Part of my coverage of the 61st Chicago International Film Festival


STRANGE RIVER   ***1/2

Jaume Claret Muxart
2025
























IDEA:  On a summer trip with his family in Germany, the teenaged Dídac is drawn to a mysterious boy he encounters in the water.




BLURB:  Jan Monter, the young lead actor of Strange River, has the perfect face for such a cryptic and bewitching film. With his sphinx-like mien and wide azure eyes that are less like windows than frosted glass, he entrances the camera with an alluring unknowability. It is the unknowability of a teenager to his parents, but also maybe to himself, to desires and fears that have yet to autonomously crystallize outside the safety of the family unit. For Jan Monter’s Dídac, still waters run deep, and for Jaume Claret Muxart, in his feature directorial debut, bodies of water carry timeworn connotations of life, death, eroticism, and irrationality. While hardly reinventing the tropes of the summer coming-of-age tale, Strange River captivates from its shimmeringly sensual surface to the hints of its quivering undercurrents.
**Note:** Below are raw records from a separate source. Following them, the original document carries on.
-- ==== Sys2Proof/Machine/Step.lean ====
section
/-! DEFINITION. One step: the next thing that happens. There is no program counter and nothing is fetched: "the command of
each step is an input supplied by the environment" (R18), held in the schedule. -/

namespace Sys2Proof.Machine

/-- One step: the first event of the schedule, or, where nothing is scheduled, the next action of the processor (a machine
at rest stays as it is: every port carries RB_NOP, R65; log 14). -/
def step (s : State) : Host.Outcome State Fault Refusal :=
  match s.sched with
  | [] => runProcessor (beginStep [] s)
  | e :: rest => execEvent e (beginStep rest s)

/-- The state in which the next step executes the command the word `w` of the opcode table encodes, on the selected ring
port or on the calculator's (log 1). -/
def State.withFetchWord (s : State) (nbits w : Nat) : State := presentTableWord nbits w s

end Sys2Proof.Machine
end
Pablo Paloma’s 16 mm cinematography is a thing of immaculate jewel-like beauty, radiant with estival greens and blues and lightly sunburned skin. In becalmed long takes, landscapes and bodies are rendered with tactile presence, as in the engulfing depths of the river or the goose-bumpy flesh of a boy swimming right up against the camera. At the same time, Strange River is an abstraction, an otherworldly dance of moonlit ripples and twink(ly) apparitions taking place in a liminal zone. Muxart gives us just enough narrative shading to make sense of the sullen Dídac, prone to sudden breakdowns, and to grasp the precarious balance of his family, his relationship toward parents and especially brothers from whom he’s awkwardly growing apart. But the tender, laconic Strange River’s primary language is visual and corporeal, expressing itself in glances and breaths and a prominent hickey, still ruddy and fresh.